WHAT TO WORK ON => Within the records below is a range that opens at the line with "end Sys2Proof.Machine" and closes at the line with "(vreg4 o.d) r.value (mxcsrOr s.mxcsr r.fl) next". Return that range word for word, both ends included, and only that range.

DATA SHOWN =>
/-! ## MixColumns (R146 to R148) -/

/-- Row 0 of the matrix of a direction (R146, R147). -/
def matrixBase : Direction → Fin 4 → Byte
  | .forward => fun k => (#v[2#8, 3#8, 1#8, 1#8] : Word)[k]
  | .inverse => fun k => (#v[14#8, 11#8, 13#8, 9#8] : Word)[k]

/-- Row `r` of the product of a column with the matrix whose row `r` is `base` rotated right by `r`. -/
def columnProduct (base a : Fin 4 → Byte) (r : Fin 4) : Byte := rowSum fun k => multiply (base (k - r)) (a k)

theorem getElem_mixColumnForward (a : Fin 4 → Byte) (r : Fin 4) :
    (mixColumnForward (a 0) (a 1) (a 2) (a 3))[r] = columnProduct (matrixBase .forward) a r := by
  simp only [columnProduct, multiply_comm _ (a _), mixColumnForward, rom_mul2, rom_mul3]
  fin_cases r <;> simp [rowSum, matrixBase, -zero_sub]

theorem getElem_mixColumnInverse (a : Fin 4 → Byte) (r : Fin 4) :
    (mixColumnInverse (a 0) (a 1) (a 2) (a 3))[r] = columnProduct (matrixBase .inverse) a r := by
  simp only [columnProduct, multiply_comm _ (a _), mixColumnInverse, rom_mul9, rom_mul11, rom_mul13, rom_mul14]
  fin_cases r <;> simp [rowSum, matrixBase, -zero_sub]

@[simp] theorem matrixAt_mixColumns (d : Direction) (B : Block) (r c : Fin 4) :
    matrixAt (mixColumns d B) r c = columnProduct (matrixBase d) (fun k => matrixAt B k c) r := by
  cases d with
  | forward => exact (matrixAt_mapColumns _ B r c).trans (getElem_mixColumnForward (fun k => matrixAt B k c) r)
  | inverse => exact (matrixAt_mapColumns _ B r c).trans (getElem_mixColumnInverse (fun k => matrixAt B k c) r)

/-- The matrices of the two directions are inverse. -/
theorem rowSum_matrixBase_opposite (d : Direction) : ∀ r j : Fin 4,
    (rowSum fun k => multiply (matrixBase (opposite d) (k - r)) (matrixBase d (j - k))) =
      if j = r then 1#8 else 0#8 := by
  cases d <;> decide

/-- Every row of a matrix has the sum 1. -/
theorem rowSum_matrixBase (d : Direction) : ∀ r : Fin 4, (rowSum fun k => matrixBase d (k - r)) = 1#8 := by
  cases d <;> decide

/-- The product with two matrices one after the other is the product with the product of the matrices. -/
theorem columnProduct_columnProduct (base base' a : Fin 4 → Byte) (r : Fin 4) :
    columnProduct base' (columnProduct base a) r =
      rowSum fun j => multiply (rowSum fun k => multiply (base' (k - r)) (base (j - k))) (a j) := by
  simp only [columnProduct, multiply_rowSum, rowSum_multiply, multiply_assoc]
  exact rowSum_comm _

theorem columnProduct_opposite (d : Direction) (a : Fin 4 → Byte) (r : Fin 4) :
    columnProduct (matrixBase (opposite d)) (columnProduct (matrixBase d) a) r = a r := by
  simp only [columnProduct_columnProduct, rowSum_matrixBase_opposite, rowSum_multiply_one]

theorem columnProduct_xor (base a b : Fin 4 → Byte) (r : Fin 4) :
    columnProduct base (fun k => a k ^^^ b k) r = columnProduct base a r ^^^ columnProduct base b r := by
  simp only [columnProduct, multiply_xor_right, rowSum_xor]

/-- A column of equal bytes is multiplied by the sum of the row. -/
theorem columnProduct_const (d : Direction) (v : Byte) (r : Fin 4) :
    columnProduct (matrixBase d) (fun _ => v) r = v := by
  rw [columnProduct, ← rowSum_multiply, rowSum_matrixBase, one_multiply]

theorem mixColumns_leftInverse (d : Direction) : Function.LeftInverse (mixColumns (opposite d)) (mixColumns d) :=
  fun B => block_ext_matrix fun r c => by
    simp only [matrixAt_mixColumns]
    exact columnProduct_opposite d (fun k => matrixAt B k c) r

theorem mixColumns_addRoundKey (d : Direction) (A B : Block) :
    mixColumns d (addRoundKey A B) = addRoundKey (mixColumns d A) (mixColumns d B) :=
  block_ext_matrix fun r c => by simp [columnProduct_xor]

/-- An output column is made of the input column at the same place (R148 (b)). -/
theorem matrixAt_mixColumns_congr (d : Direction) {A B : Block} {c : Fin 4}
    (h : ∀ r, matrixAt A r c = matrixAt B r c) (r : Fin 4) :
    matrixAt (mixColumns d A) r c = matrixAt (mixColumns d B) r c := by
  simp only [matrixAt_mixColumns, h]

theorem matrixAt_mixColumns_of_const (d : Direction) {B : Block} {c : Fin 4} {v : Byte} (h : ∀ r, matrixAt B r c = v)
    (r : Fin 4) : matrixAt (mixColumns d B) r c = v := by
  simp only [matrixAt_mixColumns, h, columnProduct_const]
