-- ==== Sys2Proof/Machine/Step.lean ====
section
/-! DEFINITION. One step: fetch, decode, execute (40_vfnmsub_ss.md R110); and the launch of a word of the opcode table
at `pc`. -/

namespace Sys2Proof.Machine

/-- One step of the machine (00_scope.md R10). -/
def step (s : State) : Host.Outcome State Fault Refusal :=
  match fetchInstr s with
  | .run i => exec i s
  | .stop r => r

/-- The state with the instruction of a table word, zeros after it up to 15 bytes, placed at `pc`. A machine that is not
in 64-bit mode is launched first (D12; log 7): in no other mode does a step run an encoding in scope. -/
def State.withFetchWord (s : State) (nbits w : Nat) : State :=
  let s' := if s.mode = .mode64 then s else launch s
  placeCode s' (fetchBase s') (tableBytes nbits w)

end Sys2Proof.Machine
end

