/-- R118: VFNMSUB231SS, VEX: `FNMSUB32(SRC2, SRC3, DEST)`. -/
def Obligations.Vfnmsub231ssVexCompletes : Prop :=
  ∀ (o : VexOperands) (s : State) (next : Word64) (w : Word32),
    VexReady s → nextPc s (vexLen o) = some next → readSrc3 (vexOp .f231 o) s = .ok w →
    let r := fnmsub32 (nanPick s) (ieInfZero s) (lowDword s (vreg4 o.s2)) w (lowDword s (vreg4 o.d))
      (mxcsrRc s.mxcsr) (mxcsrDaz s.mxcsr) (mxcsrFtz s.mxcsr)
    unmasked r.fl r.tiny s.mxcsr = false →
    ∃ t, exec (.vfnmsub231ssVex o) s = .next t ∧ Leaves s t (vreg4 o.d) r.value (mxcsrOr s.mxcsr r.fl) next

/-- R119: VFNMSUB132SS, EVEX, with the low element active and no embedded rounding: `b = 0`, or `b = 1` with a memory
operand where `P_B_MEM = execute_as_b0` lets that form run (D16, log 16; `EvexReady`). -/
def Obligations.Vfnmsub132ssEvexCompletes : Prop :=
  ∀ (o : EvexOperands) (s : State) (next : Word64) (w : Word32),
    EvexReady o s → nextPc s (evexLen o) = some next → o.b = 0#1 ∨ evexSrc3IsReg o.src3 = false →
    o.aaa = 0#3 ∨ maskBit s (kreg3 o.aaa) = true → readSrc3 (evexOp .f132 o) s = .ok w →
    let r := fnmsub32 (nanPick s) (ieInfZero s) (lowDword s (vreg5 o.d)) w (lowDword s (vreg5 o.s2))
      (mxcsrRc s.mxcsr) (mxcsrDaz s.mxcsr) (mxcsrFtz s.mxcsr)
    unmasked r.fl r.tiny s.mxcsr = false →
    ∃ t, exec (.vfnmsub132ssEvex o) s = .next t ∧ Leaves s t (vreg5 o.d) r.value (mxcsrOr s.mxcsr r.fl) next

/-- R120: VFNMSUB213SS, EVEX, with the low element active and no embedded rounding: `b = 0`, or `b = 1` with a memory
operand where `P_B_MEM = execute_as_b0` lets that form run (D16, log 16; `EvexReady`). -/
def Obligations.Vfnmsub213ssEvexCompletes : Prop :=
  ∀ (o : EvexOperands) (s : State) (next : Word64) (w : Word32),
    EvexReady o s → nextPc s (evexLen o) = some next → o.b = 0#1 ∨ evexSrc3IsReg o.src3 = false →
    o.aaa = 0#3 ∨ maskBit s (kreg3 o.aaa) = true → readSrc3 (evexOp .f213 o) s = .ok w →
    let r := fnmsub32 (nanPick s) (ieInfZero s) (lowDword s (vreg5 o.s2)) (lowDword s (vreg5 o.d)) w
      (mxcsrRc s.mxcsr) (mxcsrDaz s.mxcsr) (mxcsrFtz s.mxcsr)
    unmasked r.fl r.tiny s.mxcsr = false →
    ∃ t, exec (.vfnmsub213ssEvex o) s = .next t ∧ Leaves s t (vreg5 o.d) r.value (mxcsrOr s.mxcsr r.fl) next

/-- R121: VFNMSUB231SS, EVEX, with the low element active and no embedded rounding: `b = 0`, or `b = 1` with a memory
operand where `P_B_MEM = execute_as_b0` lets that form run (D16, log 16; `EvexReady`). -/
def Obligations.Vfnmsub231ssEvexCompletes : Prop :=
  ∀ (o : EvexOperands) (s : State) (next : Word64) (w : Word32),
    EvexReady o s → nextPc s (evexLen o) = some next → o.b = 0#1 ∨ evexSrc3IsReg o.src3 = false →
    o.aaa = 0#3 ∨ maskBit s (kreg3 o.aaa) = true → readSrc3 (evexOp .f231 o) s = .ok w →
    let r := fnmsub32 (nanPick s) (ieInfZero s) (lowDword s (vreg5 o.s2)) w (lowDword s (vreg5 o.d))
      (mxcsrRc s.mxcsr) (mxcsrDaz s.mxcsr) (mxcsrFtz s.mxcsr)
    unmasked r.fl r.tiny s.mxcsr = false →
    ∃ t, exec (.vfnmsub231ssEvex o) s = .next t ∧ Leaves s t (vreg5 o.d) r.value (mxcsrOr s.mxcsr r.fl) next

WRITTEN SOLUTION =>
end Sys2Proof.Machine
end

/-- R118: VFNMSUB231SS, VEX: `FNMSUB32(SRC2, SRC3, DEST)`. -/
def Obligations.Vfnmsub231ssVexCompletes : Prop :=
  ∀ (o : VexOperands) (s : State) (next : Word64) (w : Word32),
    VexReady s → nextPc s (vexLen o) = some next → readSrc3 (vexOp .f231 o) s = .ok w →
    let r := fnmsub32 (nanPick s) (ieInfZero s) (lowDword s (vreg4 o.s2)) w (lowDword s (vreg4 o.d))
      (mxcsrRc s.mxcsr) (mxcsrDaz s.mxcsr) (mxcsrFtz s.mxcsr)
    unmasked r.fl r.tiny s.mxcsr = false →
    ∃ t, exec (.vfnmsub231ssVex o) s = .next t ∧ Leaves s t (vreg4 o.d) r.value (mxcsrOr s.mxcsr r.fl) next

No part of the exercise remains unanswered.